Top of SUPPLIED ENTRIES

-- ==== Sys2Proof/Certificates/Slice0/Obligations.lean ====
section
/-! DEFINITION. What is claimed of the model: statements for the provers, each named for what it states. -/

open Sys2Proof Sys2Proof.Machine

namespace Sys2Proof.Claims

/-- The word is being performed, not only asked for its verdict. -/
def Performed (s : State) : Prop := s.issue.probe = false

/-- The word is being performed, and its own check passes or the checks of its bundle have passed (R54). -/
def Passes (s : State) (v : Verdict) : Prop := s.issue.probe = false ∧ (s.issue.checked = true ∨ v = .pass)

/-- The word is performed alone and its check has not been made. -/
def Unchecked (s : State) : Prop := s.issue.probe = false ∧ s.issue.checked = false

/-- The state with one more result in flight for the current strand. -/
def flying (s : State) (l : Landing) : State := s.modCtx fun c => { c with inflight := c.inflight ++ [l] }

/-- An ordinary result in flight: it lands `lat` cycles after the strand clock (R56, R57). -/
def ordinary (s : State) (d : Dest) (x : V) (lat : Nat) : Landing :=
  { dest := d, val := x, act := BitVec.allOnes 128, due := s.ctx.clock + lat, cls := 1, flags := 0, hot := 0, fault := none,
    ba := s.issue.ba }

/-- A scalar result in flight; nothing where it is for g0 (R65). -/
def gives (s : State) (d : GReg) (x : W) (lat : Nat) : State :=
  if d = 0 then s else flying s (ordinary s (.g d) (x.setWidth 1024) lat)

/-- 1 or 0. -/
def flag (p : Prop) [Decidable p] : W := if p then 1 else 0

/-- The value read as two's complement (R5). -/
def sx (x : W) : Int := x.toInt

/-- The value read as unsigned. -/
def ux (x : W) : Nat := x.toNat

end Sys2Proof.Claims

open Sys2Proof.Claims

/-! ### Encodings -/

/-- Every well-formed word decodes from its own encoding, with its bundle fields (R51, R80, R81). -/
def Obligations.EncodedWordDecodes : Prop :=
  ∀ (x : Word) (n : Nat), x.i.wellFormed = true → encodeWord x = some n → n < 2 ^ 32 ∧ decodeWord n = .ok x

/-- A word of 32 bits that decodes is the encoding of what it decodes to, and that is well formed: no two words are one
instruction, and no bit is ignored (R80). -/
def Obligations.DecodedWordEncodes : Prop :=
  ∀ (n : Nat) (x : Word), n < 2 ^ 32 → decodeWord n = .ok x → x.i.wellFormed = true ∧ encodeWord x = some n

/-- Words written out from the encodings of spec/04, and what they decode to. -/
def Obligations.SampleWordsDecode : Prop :=
  decodeWord 0x82180007 = .ok { e := true, w := 0, i := .addi 6 0 7 } ∧
  decodeWord 0x85141234 = .ok { e := true, w := 0, i := .limm 5 0x1234 } ∧
  decodeWord 0x0B142600 = .ok { e := false, w := 0, i := .ld 5 2 .i64 0 } ∧
  decodeWord 0x8E1C4243 = .ok { e := true, w := 0, i := .amoaddI64 7 4 9 .ar } ∧
  decodeWord 0x93288620 = .ok { e := true, w := 0, i := .vadd 5 2 3 0 .b32 } ∧
  decodeWord 0x89004158 = .ok { e := true, w := 0, i := .tlbi 4 5 } ∧
  decodeWord 0x9D428104 = .ok { e := true, w := 0, i := .nport 10 1 true 0 } ∧
  decodeWord 0x00000000 = .error .major ∧
  decodeWord 0x09000003 = .error .function ∧
  decodeWord 0x09000040 = .error .unused ∧
  decodeWord 0x09000005 = .error .value

/-! ### Scalar words -/

/-- The register forms of R101 that compute and shift: each gives its result after one cycle and changes nothing else (R100,
R101). -/
def Sys2Proof.Claims.RegisterArithmetic : Prop :=
  ∀ (s : State) (d a b : GReg), Performed s →
    exec (.add d a b) s = .next (gives s d (BitVec.ofNat 64 (ux (s.g a) + ux (s.g b))) 1) ∧
    exec (.sub d a b) s = .next (gives s d (BitVec.ofInt 64 (ux (s.g a) - ux (s.g b))) 1) ∧
    exec (.and d a b) s = .next (gives s d (BitVec.ofNat 64 (ux (s.g a) &&& ux (s.g b))) 1) ∧
    exec (.or d a b) s = .next (gives s d (BitVec.ofNat 64 (ux (s.g a) ||| ux (s.g b))) 1) ∧
    exec (.xor d a b) s = .next (gives s d (BitVec.ofNat 64 (ux (s.g a) ^^^ ux (s.g b))) 1) ∧
    exec (.andn d a b) s = .next (gives s d (BitVec.ofNat 64 (ux (s.g a) &&& (2 ^ 64 - 1 - ux (s.g b)))) 1) ∧
    exec (.orn d a b) s = .next (gives s d (BitVec.ofNat 64 (ux (s.g a) ||| (2 ^ 64 - 1 - ux (s.g b)))) 1) ∧
    exec (.shl d a b) s = .next (gives s d (BitVec.ofNat 64 (ux (s.g a) * 2 ^ (ux (s.g b) % 64))) 1) ∧
    exec (.shr d a b) s = .next (gives s d (BitVec.ofNat 64 (ux (s.g a) / 2 ^ (ux (s.g b) % 64))) 1) ∧
    exec (.sha d a b) s = .next (gives s d (BitVec.ofInt 64 (sx (s.g a) / 2 ^ (ux (s.g b) % 64))) 1) ∧
    exec (.rol d a b) s = .next (gives s d
      (BitVec.ofNat 64 (ux (s.g a) * 2 ^ (ux (s.g b) % 64) + ux (s.g a) / 2 ^ (64 - ux (s.g b) % 64))) 1) ∧
    exec (.lea d a b) s = .next (gives s d (BitVec.ofNat 64 (ux (s.g a) + 64 * ux (s.g b))) 1)

/-- The register forms of R101 that compare and select. -/
def Sys2Proof.Claims.RegisterSelection : Prop :=
  ∀ (s : State) (d a b : GReg), Performed s →
    exec (.slt d a b) s = .next (gives s d (flag (sx (s.g a) < sx (s.g b))) 1) ∧
    exec (.sltn d a b) s = .next (gives s d (flag (ux (s.g a) < ux (s.g b))) 1) ∧
    exec (.seq d a b) s = .next (gives s d (flag (s.g a = s.g b)) 1) ∧
    exec (.sne d a b) s = .next (gives s d (flag (s.g a ≠ s.g b)) 1) ∧
    exec (.min d a b) s = .next (gives s d (BitVec.ofInt 64 (Min.min (sx (s.g a)) (sx (s.g b)))) 1) ∧
    exec (.max d a b) s = .next (gives s d (BitVec.ofInt 64 (Max.max (sx (s.g a)) (sx (s.g b)))) 1) ∧
    exec (.minn d a b) s = .next (gives s d (BitVec.ofNat 64 (Min.min (ux (s.g a)) (ux (s.g b)))) 1) ∧
    exec (.maxn d a b) s = .next (gives s d (BitVec.ofNat 64 (Max.max (ux (s.g a)) (ux (s.g b)))) 1) ∧
    exec (.csel d a b) s = .next (gives s d (if s.g d = 0 then s.g b else s.g a) 1)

Bottom of SUPPLIED ENTRIES

TO DO: For this task, write out exactly the lines of the entries above, starting at the line with "32 ∧ decodeWord n = .ok x" and ending at the line with "words are one", both included, and no others.

RESPONSE BOX:
  ∀ (x : Word) (n : Nat), x.i.wellFormed = true → encodeWord x = some n → n < 2 ^ 32 ∧ decodeWord n = .ok x

/-- A word of 32 bits that decodes is the encoding of what it decodes to, and that is well formed: no two words are one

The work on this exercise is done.